# whats the going hourly rate for truck and blade ?



## preston3500 (Sep 7, 2008)

hey plowsite members im just wondering if anyone knows what the going rates for truck and v blade for this 08 09 season on hourly status ? is it going to go up due to rising gas prices etc .

if i could get soem hourly rated fromy ou guys it would be greatly appreciated


----------



## NoFearDeere (Nov 7, 2005)

Entirely depends on what area your in. For me, it's $70 per hour.


----------



## 06HD BOSS (Nov 28, 2005)

exactly what nofear said. its going to depend on your location. i know some guys that sub for $35 an hour and others that $75. depends on the company also. when i sub ive been getting $50-60 an hour plus fuel.


----------



## JohnnyRoyale (Jun 18, 2006)

Thats funny....he's looking to get back at JD and I on another thread with a price. FYIYDF going rate in whatever you think is enough to get you out of your warm bed in the middle of the night and push snow till you cant walk straight when you get out of the truck you just bought, and hope you have money left over for coffees after you fuel the pig. And God forbid you break down in the middle of the night...YOUR GOING RATE will be irrelevant than.


----------



## Neige (Jan 29, 2008)

JohnnyRoyale;580898 said:


> Thats funny....he's looking to get back at JD and I on another thread with a price. FYIYDF going rate in whatever you think is enough to get you out of your warm bed in the middle of the night and push snow till you cant walk straight when you get out of the truck you just bought, and hope you have money left over for coffees after you fuel the pig. And God forbid you break down in the middle of the night...YOUR GOING RATE will be irrelevant than.


Ain't that the truth. LMAO


----------



## JD Dave (Mar 20, 2007)

Neige;580899 said:


> Ain't that the truth. LMAO


LMAO, John has a way with words.


----------



## 06HD BOSS (Nov 28, 2005)

yikes lol


----------



## tls22 (Sep 30, 2007)

Here in NJ its about 80-85.......but its diff everywhere!


----------



## cretebaby (Aug 23, 2008)

about a penny and half a second here


----------



## preston3500 (Sep 7, 2008)

thanks 4 the info and for johnny royale just getting some opinions on the 08 09 season 2 see what people are charging especially down here where we are from due to last year if you dont already know. and due to rising gas prices i drive a 2003 dodge ram 3500 ctd dually with v blade on it. so im just getting some extra info 2 see what people are charging this year but thanks 2 everyone else for there input


----------



## ACS (Jul 15, 2008)

Going to be around $75 with a V where I am . But It can All change won't know till the snow starts falling and what ever the numbers say at the gas station.


----------



## creativedesigns (Sep 24, 2007)

Johnny Royale is just angry cause he ran out of FF today! 

...but mabe u can still hook up with JD? I heard he gives out free cans of FF for stocking stuffers!! LOL


----------



## JohnnyRoyale (Jun 18, 2006)

I'm not angry...just telling it like it is.
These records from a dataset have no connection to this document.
/-- The decoder of an instruction's opcode reads the instruction in its fields. -/
theorem Instr.fields_read {n w : Nat} {i : Instr} {f : Fields} (hw : i.wellFormed n w = true) (hb : i.isBody = false)
    (hf : i.fields = some f) : inStream f.op = true ∧ (decOp n f).Gives i := by
  rw [wellFormed_iff] at hw
  cases i
  case' brx _ _ d => cases d
  case' callx _ _ t => cases t
  case' ret _ s => cases s
  case' meet _ t => cases t
  case' elect _ d s => cases d <;> cases s
  case' setpri _ c _ => cases c
  case' vote x => obtain ⟨_, _, _, _ | _, _⟩ := x
  case' tcFill x =>
    have htail := ((passed_append _ _).1 hw).2
    obtain ⟨g, _ | _ | ty, dst, const, len, tail⟩ := x
  case' arrive _ s _ _ => cases s
  all_goals simp only [Instr.fields, reduceCtorEq, Option.some.injEq] at hf
  case cxGet | cxPut | cxLd | cxAlu | cxMovi | cxBr | cxRes | capExitStep | capAbortStep => cases hb
  all_goals subst hf
  all_goals
    refine ⟨by simp only [blank_op, e1_op, e2_op, e3_op, eS_op, eBranch_op, SpawnF.enc_op, BitField.enc_op, Icmp.enc_op, Fcmp.enc_op, Movi.enc_op,
      Plog.enc_op, Fields.withOpnd_op, Fields.withTarget_op, Fields.withAddr_op, Fields.withAtom_op, Mem.enc_op, Fifo.enc_op, Atom.enc_op,
      ScopedMem.enc_op, Sf1.enc_op, TcTile.enc_op, CapWord.enc_op, PgMem.enc_op]; rfl, ?_⟩
    simp only [decOp, decControl, decTask, decInt, decFloat, decCross, decSf, decMem, decAtom, decTile, decCap, decMx, decPg, decSys,
      blank_op, e1_op, e2_op, e3_op, eS_op, eBranch_op, SpawnF.enc_op, BitField.enc_op, Icmp.enc_op, Fcmp.enc_op, Movi.enc_op,
      Plog.enc_op, Fields.withOpnd_op, Fields.withTarget_op, Fields.withAddr_op, Fields.withAtom_op, Mem.enc_op, Fifo.enc_op, Atom.enc_op,
      ScopedMem.enc_op, Sf1.enc_op, TcTile.enc_op, CapWord.enc_op, PgMem.enc_op, BitVec.reduceToNat, Nat.reduceDiv]
  case nop | meetclr | yield | exit | aflush => exact dPlain_gives ..
  case bra | call => exact dBranch_gives ..
  case brx.none | brx.some | quant | ret.none | ret.some | elect.s.none | elect.s.some | elect.p.none | elect.p.some | trap | bkpt | susp |
      mxFence | mxZero =>
    exact gives_mk (by simp [blank]) (by simp [blank, Fields.guard])
  case callx.reg | callx.rel | meet.reg | meet.rel =>
    exact gives_mk (by simp [blank, Fields.withTarget, Fields.encTarget]) (by simp [blank, Fields.guard, Fields.withTarget, Fields.target])
  case setpri.none g p | setpri.some g p h =>
    have hp : (p.setWidth 16).toNat < 4 := by
      rw [BitVec.toNat_setWidth_of_le (by decide)]
      exact p.isLt
    exact gives_mk (by simpa [eS, blank] using hp) (by simp [eS, blank, Fields.guard])
  case spawn x => exact gives_mk (by simp [SpawnF.low_enc, SpawnF.passed_enc]) (by rw [SpawnF.spawn_enc])
  case spawnf x k =>
    have h : bits (x.enc 0x21#8 (BitVec.ofNat 16 k.val)).hi.toNat 0 16 = k.val := by
      rw [bits_of_extract (SpawnF.low_enc _ x _ (by decide)), BitVec.extractLsb'_eq_self, BitVec.toNat_ofNat, val_mod_of_le _ (by decide)]
    refine gives_mk ?_ (by simp [h])
    simp [SpawnF.passed_enc, h]
    omega
  case spawnx x d =>
    have h : (d.setWidth 16).extractLsb' 10 6 = 0#6 := by
      ext i hi
      simp
    have h' : (d.setWidth 16).extractLsb' 0 10 = d := by
      rw [BitVec.extractLsb'_setWidth_of_le (by decide), BitVec.extractLsb'_eq_self]
    exact gives_mk (by simp [SpawnF.low_enc, SpawnF.passed_enc, h]) (by simp [SpawnF.low_enc, h'])
  case join | joinany | topup | resume | cancel | alwrd | plyjoin | plyleave | plybar | awtest | tcStat =>
    exact gives_mk (by simp [eS, blank]) (by simp [eS, blank, Fields.guard])
  case plynew g dst cap => exact gives_mk (by simp [eS, blank]; omega) (by simp [eS, blank, Fields.guard])
  case clz | popc | brev | mov | fneg | fabs | fclass | confl => exact d1_gives ..
  case iadd | isub | imul | imulh | imin | imax | and | or | xor | andn | shl | shr | sar | fadd | fsub | fmul | fmin | fmax | shfl | shflx |
      shflup | shfldn => exact d2_gives ..
  case imad | ffma => exact d3_gives ..
  case iadds sub x =>
    exact gives_mk ((passed_cons _ _).1 (e2_passed 0x42 x)).2 (congrArg₂ Instr.iadds (flag_beq sub) (e2_alu2 0x42 x))
  case iabs sat x =>
    exact gives_mk ((passed_cons _ _).1 (e1_passed 0x48 x)).2 (congrArg₂ Instr.iabs (flag_beq sat) (e1_alu1 0x48 x))
  case dot4 sat x =>
    obtain ⟨g, ty, dst, a, b, c⟩ := x
    obtain ⟨r, rfl⟩ := Alu3.b_of_dotChecks ((passed_append _ _).1 hw).1
    exact gives_mk (by simp [e3, blank, Fields.withOpnd, Fields.x24])
      (by simp [e3, blank, Fields.alu3, Fields.withOpnd, Fields.guard, Fields.bReg, Fields.c])
  case fdot2 x =>
    obtain ⟨g, ty, dst, a, b, c⟩ := x
    obtain ⟨r, rfl⟩ := Alu3.b_of_dotChecks hw
    exact gives_mk (by simp [e3, blank, Fields.withOpnd, Fields.x24])
      (by simp [e3, blank, Fields.alu3, Fields.withOpnd, Fields.guard, Fields.bReg, Fields.c])
  case bfx x =>
    have hb : x.b = .v 0 := by simpa using ((passed_cons _ _).1 hw).1
    exact gives_mk (x.passed_enc _) (by rw [BitField.b_enc, Reg.of_code, BitField.bitField_enc])
  case bfi x => exact gives_mk (x.passed_enc _) (by rw [BitField.bReg_enc, BitField.bitField_enc])
  case icmp x => exact gives_mk x.passed_enc (by rw [Icmp.icmp_enc])
  case movi x => exact gives_mk x.passed_enc (by rw [Movi.movi_enc])
  case plog x => exact gives_mk x.passed_enc (by rw [Plog.plog_enc])
  case fcmp x => exact gives_mk x.passed_enc (by rw [Fcmp.fcmp_enc])
  case sel x =>
    obtain ⟨g, ty, dst, a, _ | _, p⟩ := x <;>
    exact gives_mk (by simp [blank, Fields.withOpnd, Fields.x24, Fields.c]) (by simp [blank, Fields.withOpnd, Fields.guard, Fields.opnd, Fields.c])
  case movw x => exact gives_mk (by simp [blank]) (by simp [blank, Fields.guard])
  case lea x =>
    have h : ∀ k : Fin 4, (BitVec.ofNat 8 k.val).extractLsb' 2 6 = 0#6 := by decide
    exact gives_mk (by simp [blank, Fields.c, h]) (by simp [blank, Fields.guard, Fields.c, Fields.x24, Fields.bReg])
  case movsp x =>
    obtain ⟨g, _ | _, dst, num⟩ := x <;>
    exact gives_mk (by simp [blank, ofNat_and num 8]) (by simp [blank, Fields.guard, Fields.movsp])
  case frnd m x =>
    exact gives_mk (by simp [blank, e1, setWidth_and (modeCode m)]) (by simp [blank, Fields.guard, e1, Fields.alu1])
  case cvt x =>
    obtain ⟨y, hy, h1, h2, h3, h4⟩ := imm_cvt (flag x.sat) (modeCode x.mode) (tyCode x.src)
    simp only [← hy]
    exact gives_mk (by simp [blank, h1, h2, h4]) (by simp [Fields.cvt, blank, Fields.guard, h1, h2, h3])
  case pack x =>
    obtain ⟨y, hy, h1, h2, h3, h4, h5⟩ := x24_pack (flag x.half) (flag x.sat) (modeCode x.mode) (tyCode x.src)
    simp only [← hy]
    exact gives_mk (by simp [blank, Fields.x24, h1, h2, h5])
      (by simp [Fields.pack, Fields.x24, Fields.bReg, Fields.c, blank, Fields.guard, h1, h2, h3, h4])
  case unpk x =>
    obtain ⟨y, hy, h1, h2, h3⟩ := imm_unpk (BitVec.ofNat 2 x.idx.val) (tyCode x.src)
    simp only [← hy]
    exact gives_mk (by simp [blank, h1, h3]) (by simp [blank, Fields.guard, h1, h2])
  case prfx x =>
    obtain ⟨y, hy, h1, h2, h3⟩ := imm_prfx (flag x.excl) x.op.code
    simp only [← hy]
    exact gives_mk (by simp [blank, h1, h3]) (by simp [blank, Fields.guard, h1, h2])
  case redv x => exact gives_mk (by simp [blank, setWidth_and x.op.code]) (by simp [blank, Fields.guard])
  case cpack x => exact gives_mk (by simp [blank, Fields.c, Fields.x24]) (by simp [blank, Fields.guard, Fields.c])
  case vote.s g ty m r a | vote.p g ty m r a =>
    have h : m.code &&& 0xFFFC#16 = 0#16 := by cases m <;> rfl
    exact gives_mk (by simp [blank, h]) (by simp [blank, Fields.guard])
  case sfRcp | sfRsq | sfSqrt | sfExp2 | sfLog2 | sfSin | sfCos | sfTanh | sfSigm | sfGelu => exact dSf1_gives ..
  case sfDiv x =>
    obtain ⟨y, hy, h0, h4⟩ := x24_mode x.mode
    simp only [← hy]
    refine gives_mk ((passed_append _ _).2 ⟨?_, passed_encSf rfl rfl rfl rfl rfl rfl⟩) ?_
    · simp [Fields.x24, Fields.c, h0, h4]
    · simp [blank, Fields.guard, Fields.tok, Fields.x24, Fields.bReg, h0]
  case sfIdiv x =>
    obtain ⟨g, ty, tok, dst, _ | r, a, b⟩ := x
    all_goals
      refine gives_mk ((passed_append _ _).2 ⟨?_, passed_encSf rfl rfl rfl rfl rfl rfl⟩) ?_
      · simp [Fields.x24, Fields.c]
      · simp [blank, Fields.guard, Fields.tok, Fields.x24, Fields.c, Fields.bReg]
  case sfWait g m => exact gives_mk (by simp [blank, setWidth_and m]) (by simp [blank, Fields.guard])
  case ld | st | ldu | stu | ldp | stp | lds | sts => exact dMem_gives ..
  case fpsh | fpop => exact dFifo_gives ..
  case prf g l2 a =>
    refine gives_mk ?_ ?_
    · cases l2 <;> simp [Fields.withAddr, blank]
    · rw [Fields.memAddr_withAddr]
      cases l2 <;> simp [Fields.withAddr, blank, Fields.guard]
  case cctl g op a =>
    exact gives_mk (by simp [Fields.withAddr, blank]) (by rw [Fields.memAddr_withAddr]; simp [Fields.withAddr, blank, Fields.guard])
  case probe g dst a =>
    exact gives_mk (by simp [Fields.withAddr, blank]) (by rw [Fields.memAddr_withAddr]; simp [Fields.withAddr, blank, Fields.guard])
  case bankset g bank m =>
    obtain ⟨y, hy, h1, h2, h3⟩ := imm_bankset m.code (BitVec.ofNat 4 bank.val)
    simp only [← hy]
    exact gives_mk (by simp [blank, h1, h3]) (by simp [blank, Fields.guard, h1, h2])
  case fence g k sc =>
    obtain ⟨y, hy, h1, h2, h3⟩ := imm_fence k.code sc.bits3
    simp only [← hy]
    exact gives_mk (by simp [blank, h1, h2, h3]) (by simp [blank, Fields.guard, h1, h2])
  case atom x | atomd x | atoms x => exact dAtom_gives _ _ hw
  case lda x | stl x => exact dScoped_gives _ _ hw
  case cas x =>
    have hd : dispOk x.addr.disp = true := ((passed_cons _ _).1 ((passed_append _ _).1 hw).2).1
    have ha := Fields.atomAddr_withAtom { blank 0xA1 x.g with ty := tyCode x.ty, la := BitVec.ofFin x.la, dst := x.data.code } x.addr
      false 0 hd
    obtain ⟨y, hy, -, hr⟩ := imm_cas (x.addr.disp.extractLsb' 0 11)
    refine gives_mk ?_ ?_
    · simp only [Fields.withAtom, Fields.withAddr, ← hy]
      simp [hr, blank, Fields.x24]
    · refine (congrArg (fun a => Instr.cas ⟨_, _, _, a, _, _⟩) ha).trans ?_
      simp [Fields.withAtom, Fields.withAddr, blank, Fields.guard, Fields.c]
  case tcLoad x =>
    obtain ⟨hp, hx⟩ := x.enc_passed n (op := 0xB0) (dst := x.tile) (a := x.base) ((passed_append _ _).1 hw).2
    exact gives_mk hp (congrArg Instr.tcLoad hx)
  case tcStore x =>
    obtain ⟨hp, hx⟩ := x.enc_passed n (op := 0xB1) (dst := x.base) (a := x.tile) ((passed_append _ _).1 hw).2
    exact gives_mk hp (congrArg Instr.tcStore hx)
  case tcQnt2 x =>
    obtain ⟨l, hl, h0, h3⟩ := low_qnt2 (BitVec.ofNat 3 x.ly.val)
    obtain ⟨y, hy, ht, hsc, hgen, hlow⟩ := tail_of_hi (low := l) ((passed_append _ _).1 hw).2
    have h0 := bits_of_extract ((hlow 0 3 (by decide)).trans h0)
    have h3 := (hlow 3 18 (by decide)).trans h3
    simp only [← hl, ← hy]
    exact gives_mk (by simp [blank, hsc, hgen, h3]) (by simp [blank, Fields.guard, ht, h0])
  case tcCopy x =>
    obtain ⟨y, hy, ht, hsc, hgen, hlow⟩ := tail_of_hi (low := 0) hw
    simp only [← hy]
    exact gives_mk (by simp [eS, blank, hsc, hgen, hlow]) (by simp [eS, blank, Fields.guard, ht])
  case tcFill.global =>
    obtain ⟨y, hy, ht, hsc, hgen, hlow⟩ := tail_of_hi (low := 0) htail
    have h0 := bits_of_extract (hlow 0 2 (by decide))
    have h2 := hlow 2 19 (by decide)
    simp only [← hy]
    exact gives_mk (by simp [eS, blank, hsc, hgen, h0, h2]) (by simp [eS, blank, Fields.guard, ht, Fields.fillMode, h0])
  case tcFill.scratch =>
    obtain ⟨y, hy, ht, hsc, hgen, hlow⟩ := tail_of_hi (low := 1) htail
    have h0 := bits_of_extract (hlow 0 2 (by decide))
    have h2 := hlow 2 19 (by decide)
    simp only [← hy]
    exact gives_mk (by simp [eS, blank, hsc, hgen, h0, h2]) (by simp [eS, blank, Fields.guard, ht, Fields.fillMode, h0])
  case tcFill.tile =>
    obtain ⟨y, hy, ht, hsc, hgen, hlow⟩ := tail_of_hi (low := 2) htail
    have h0 := bits_of_extract (hlow 0 2 (by decide))
    have h2 := hlow 2 19 (by decide)
    simp only [← hy]
    exact gives_mk (by simp [eS, blank, hsc, hgen, h0, h2]) (by simp [eS, blank, Fields.guard, ht, Fields.fillMode, h0])
  case tcLyset g scr ly addr =>
    have h : ∀ k : Fin 8, (BitVec.ofNat 8 k.val).extractLsb' 3 5 = 0#5 := by decide
    exact gives_mk (by simp [eS, blank, h]) (by simp [eS, blank, Fields.guard])
  case arrive.none => exact gives_mk (by simp [eS, blank]; rfl) (by simp [eS, blank, Fields.guard])
  case arrive.some g word amt sc => exact gives_mk (by simp [eS, blank, setWidth_and sc.bits3]) (by simp [eS, blank, Fields.guard])
  case await => exact gives_mk (by simp [eS, blank]) (by simp [eS, blank, Fields.guard])
  case capEnter x =>
    obtain ⟨y, hy, h0, hs, hslot, hcode⟩ := hi_capEnter x.code.code x.slot.code (BitVec.ofNat 8 x.status.val)
    simp only [← hy]
    cases ha : x.args with
    | none => exact gives_mk (by simp [blank, h0, hs]) (by simp [Fields.capEnter, blank, Fields.guard, hs, hslot, hcode, ← ha])
    | some r => exact gives_mk (by simp [blank, h0, hs]) (by simp [Fields.capEnter, blank, Fields.guard, hs, hslot, hcode, ← ha])
  case capExit x | capAbort x | capProbe x => exact gives_mk (x.gives n _).1 (by rw [(x.gives n _).2])
  case mxArm x =>
    obtain ⟨v, hv, h0, h4, hm⟩ := imm_mxArm (BitVec.ofNat 8 x.count.val) (BitVec.ofNat 4 x.cv.val)
    obtain ⟨y, hy, hz, hply, hgate, hgen⟩ := hi_mxArm (sCode x.gateGen) (wordCode x.gate) (sCode x.ply)
    have hw : x.gate ≠ some 0xFFFF := by
      have := ((passed_cons _ _).1 ((passed_cons _ _).1 hw).2).1
      simpa using this
    simp only [← hv, ← hy]
    exact gives_mk (by simp [blank, h4, hz, hply, hgen, hm]; omega)
      (by simp [blank, Fields.guard, Fields.cv, h0, h4, hply, hgate, hgen, wordOf_code hw])
  case mxSign g cv | mxAbort g cv | mxWait g dst cv | mxStep g dst cv =>
    exact gives_mk (by simp [blank, ofNat_and cv 4]) (by simp [blank, Fields.guard, Fields.cv])
  case mxDrain x =>
    obtain ⟨y, hy, h0, h4, h6, h7, h8⟩ := hi_mxDrain (flag x.free) (flag x.zero) x.mode.code (BitVec.ofNat 4 x.tile.val)
    simp only [← hy]
    exact gives_mk (by simp [blank, h4, h8]) (by simp [blank, Fields.guard, h0, h4, h6, h7])
  case mxFill x =>
    obtain ⟨y, hy, h0, h4, h6⟩ := hi_mxFill x.mode.code (BitVec.ofNat 4 x.tile.val)
    simp only [← hy]
    exact gives_mk (by simp [blank, h4, h6]) (by simp [blank, Fields.guard, h0, h4])
  case pgLoad x | pgRest x => exact gives_mk (x.gives n _).1 (by rw [(x.gives n _).2])
  case pgRun x =>
    have h : ∀ k : Fin 8, (BitVec.ofNat 64 k.val).extractLsb' 3 61 = 0#61 := by decide
    have h' : ∀ k : Fin 8, bits k.val 0 3 = k.val := by decide
    exact gives_mk (by simp [eS, blank, h]) (by simp [eS, blank, Fields.guard, h'])
  case pgSave x free =>
    have h : (flag free).setWidth 16 &&& 0xFFFE#16 = 0#16 := setWidth_and _ (by decide) (by decide)
    have h' : ((flag free).setWidth 16).extractLsb' 0 1 = flag free := by cases free <;> rfl
    refine gives_mk ?_ (congrArg₂ Instr.pgSave (x.gives n 0xE2).2 ?_)
    · have := (x.gives n 0xE2).1
      simp only [Fields.encPg, passed_append, Fields.passed_immNone, passed_cons] at this ⊢
      tauto
    · exact (congrArg (· == 1) h').trans (flag_beq free)
  case pgStat g dst ctx => exact gives_mk (by simp [blank, ofNat_and ctx 3]) (by simp [blank, Fields.guard])
  case sysrd g r num | syswr g r num => exact gives_mk (by simp [blank, setWidth_and num]) (by simp [blank, Fields.guard])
Some of my brokers get $75.00 an hour, others get $105.00, all depends on who/what and where.


----------



## JD Dave (Mar 20, 2007)

JohnnyRoyale;581361 said:


> I'm not angry...just telling it like it is. Some of my brokers get $75.00 an hour, others get $105.00, all depends on who/what and where.


That's a very fair price scale for this area. It will really depend on how productive and reliable your sub is. There is a lot of variables to consider.


----------



## Neige (Jan 29, 2008)

I'm curious, do you guarantee a minimum of hrs for the year, or its feast of famine.


----------



## JD Dave (Mar 20, 2007)

Neige;581383 said:


> I'm curious, do you guarantee a minimum of hrs for the year, or its feast of famine.


Usually a 100 hour guarantee, not sure how John does it.


----------



## JohnnyRoyale (Jun 18, 2006)

Some are guaranteed 100 hours, others 120. Again, depending on who/what/where.


----------



## PlowVictim (Sep 9, 2008)

I've been doing it for 4 years now. With me it depends on the type of place ur plowing, large commercial areas i.e. plazas, future shop, best buy, that type of size you can charge more an hour cause u kno they have the money. Smaller places bring it down a little bit i.e. condo parking lots, rec centres etc. Last year I was charging 110 an hour for the bigger and 85 for the smaller. It really depends, you'd have to tell us what ur contracts are for, for us to give u a better idea. Thats my opinion anyways


----------



## Banger (Sep 12, 2008)

NoFearDeere;580858 said:


> Entirely depends on what area your in. For me, it's $70 per hour.


+1

I plow large commercial lots only.

Edit;
$70.00 as a sub as well!


----------